The experimental results show that our model maintains good experimental performance in both high-dimensional and low-dimensional embedded spaces. Because our model uses a variety of forms to mine the potential semantic relationships, when a single way is insufficient, it can be corrected to avoid the interference of noise and further reduce the fluctuation of information. Finally, we use Pearson Mix Net to combine the vectors. Pearson Mix Net has good adaptive ability and the ideal experimental results are achieved by adaptively adjusting the parameter weights of the neural network in the training process.

5. Conclusions

This paper designs a knowledge graph completion model, which can effectively capture the interactive information of entities and relationships. It uses tensor decomposition and neural network to mine the hidden relationships in knowledge graph. At the same time, it uses Pearson Mix Net to realize the fusion of abstract features. In order to deal with the problem of catastrophic forgetting in the process of model training, an incremental simulated annealing self-distillation strategy is proposed, which effectively suppresses the model degradation through the incremental strategy. At the same time, the simulated annealing algorithm is used to adjust the distillation temperature adaptively, so that the learning process can be from simple to difficult. Experiments show that our method has certain advantages in realizing cybersecurity knowledge graph completion and can be better used to assist penetration testing work.

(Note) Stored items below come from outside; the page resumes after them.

-- ==== Sys2Proof/Machine/Update.lean ====
section
/-!
DEFINITION. Update: chapter 20, delivery of a package, staging in the foragers, activation, confirmation and roll-back.
-/
namespace Sys2Proof.Machine

/-! The manifest (R536 to R538, R541). -/

/-- Part entry of Table 20-2. -/
def partOf (bs : List Byte) : Part := { code := rd 1 0 bs, version := rd 4 4 bs, offset := rd 4 8 bs, size := rd 4 0x0C bs, sha := rd 32 0x10 bs }

/-- Manifest of Table 20-1. -/
def manifestOf (bs : List Byte) : Manifest :=
  { version := rd 4 4 bs, level := rd 2 8 bs, packageLen := rd 4 0x0C bs, parts := (List.range 6).map fun k => partOf (bs.drop (0x20 + 48 * k)) }

/-- Largest size of a part (Table 20-3). -/
def partLimit (code : Nat) : Nat := [0, 8388608, 524288, 131072, 524288, 65470, 262144].getD code 0

/-- Every part once, in its limits, inside the package and clear of the others. -/
def partsOk (m : Manifest) : Bool :=
  decide (m.packageLen ≤ 13631488) && m.version != 0 && (List.range 6).all (fun k => (m.parts.filter (·.code == k + 1)).length == 1) &&
  m.parts.all (fun p => p.version != 0 && p.offset % 1024 == 0 && decide (1024 ≤ p.offset) && decide (1 ≤ p.size) && decide (p.size ≤ partLimit p.code) && decide (p.offset + p.size ≤ m.packageLen)) &&
  m.parts.all fun p => m.parts.all fun q => p.code == q.code || decide (p.offset + p.size ≤ q.offset) || decide (q.offset + q.size ≤ p.offset)

/-- Security floor in force (R503, R555). -/
def floorOf (s : State) : Nat := (pairLater s.upd.floor).getD 0

/-- Slot named by the selector and the trial flag (R539). -/
def selected (s : State) : Nat × Bool := (pairLater s.upd.selector).getD (0, false)

/-- An activation is accepted, runs, or its set is not yet confirmed or rolled back (R541, R545). -/
def activating (s : State) : Bool := s.upd.beginFrame.isSome || [5, 6, 7].contains s.upd.st

/-- The signature of a manifest verifies under the Caerzen firmware key (R537). -/
def manifestSigned (s : State) (pay : List Byte) : Bool :=
  ecdsaOk s.boot.updKey.1 s.boot.updKey.2 (sha256 (pay.take 0x140)) (rd 32 0x140 pay) (rd 32 0x160 pay)

/-- Reason for which UPD_BEGIN is refused; 0 for none. -/
def manifestReason (s : State) (pay : List Byte) : Nat :=
  let m := manifestOf pay
  if pay.length != 384 then 1
  else if rd 2 0 pay != 0x4D46 || rd 1 2 pay != 1 || rd 1 3 pay != 6 || rd 2 0x0A pay != 0x2304 then 2
  else if !manifestSigned s pay then 3
  else if m.level < floorOf s then 4
  else if !partsOk m then 5
  else if m.version == s.upd.running.version then 6
  else if activating s then 7
  else 0

/-! Delivery. -/

def chunkTotal (m : Manifest) : Nat := (m.packageLen + 1023) / 1024
def totalOf (s : State) : Nat := match s.upd.staged with | some m => chunkTotal m | none => 0

/-- The staging ends: its bitmap and every transfer to a forager with it (R541, R543, R545). -/
def discardStaging (s : State) : State :=
  let s1 := forEach (List.range 4) (fun n s => forEach (s.link n).down (fun d s => queueCmd n 0x0B d.target [d.id] s) s) s
  let s2 := (s1.modLinks fun ls => ls.map fun l => { l with down := [] }).modForgs fun fs => fs.map fun f => { f with staging := 0, stageTries := 0 }
  (s2.modUpd fun u => { u with st := 0, staged := none, got := [], chunks := [], tables := [], erased := [] }).clearAll 0x9036

/-- UPD_BEGIN (R541). -/
def opUpdBegin (pay : List Byte) (s : State) : OpOut :=
  let r := manifestReason s pay
  let m := manifestOf pay
  if r != 0 then opFail 8 0x9031 (s.raise 0x9031 (evArg r 0))
  else
    let reply (s : State) : OpOut := opOk s (toLE 4 (totalOf s) ++ toLE 4 s.upd.got.length)
    if (match s.upd.staged with | some x => x.version == m.version | none => false) then reply s
    else reply (((discardStaging s).modUpd fun u => { u with st := 1, staged := some m, other := none, chunkAt := s.time.now }).raise 0x9030 0)

/-- A forager shows in its record the version of the staged CN16 part (R547). -/
def holdsImage (s : State) (v j : Nat) : Bool := match (s.forg j).diag with | some d => d.fwInactive == v || d.fwActive == v | none => false

/-- Version and size of the staged CN16 part. -/
def forgPart (s : State) : Nat × Nat :=
  match s.upd.staged.bind fun m => m.parts.find? (·.code == 5) with | some p => (p.version, p.size) | none => (0, 0)

/-- Bytes of the forager image (R105, Table 20-5). -/
def imageBytesLen (s : State) : Nat := 64 + (forgPart s).2

/-- Staging in the foragers begins with one down transfer to target 63 of each string (R546). -/
def beginStaging (s : State) : State :=
  let v := (forgPart s).1
  let s1 := forEach (neededForagers s) (fun j s => s.updForg j fun f => { f with staging := if holdsImage s v j then 2 else 1, stageTries := 0 }) (s.modUpd fun u => { u with st := 3 })
  judgeStaged (forEach ((List.range 4).filter fun n => linkOn s n && !(enrolledBricks s n).isEmpty) (fun n s => openDown n 63 (imageBytesLen s) s) s1)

In the future, the model can be used for error correction, completion and unknown knowledge discovery of cybersecurity intelligence, which can effectively improve the quality of cybersecurity intelligence. Knowledge graph can effectively realize intelligent penetration testing by combining with recommender systems, question answering systems and other modules.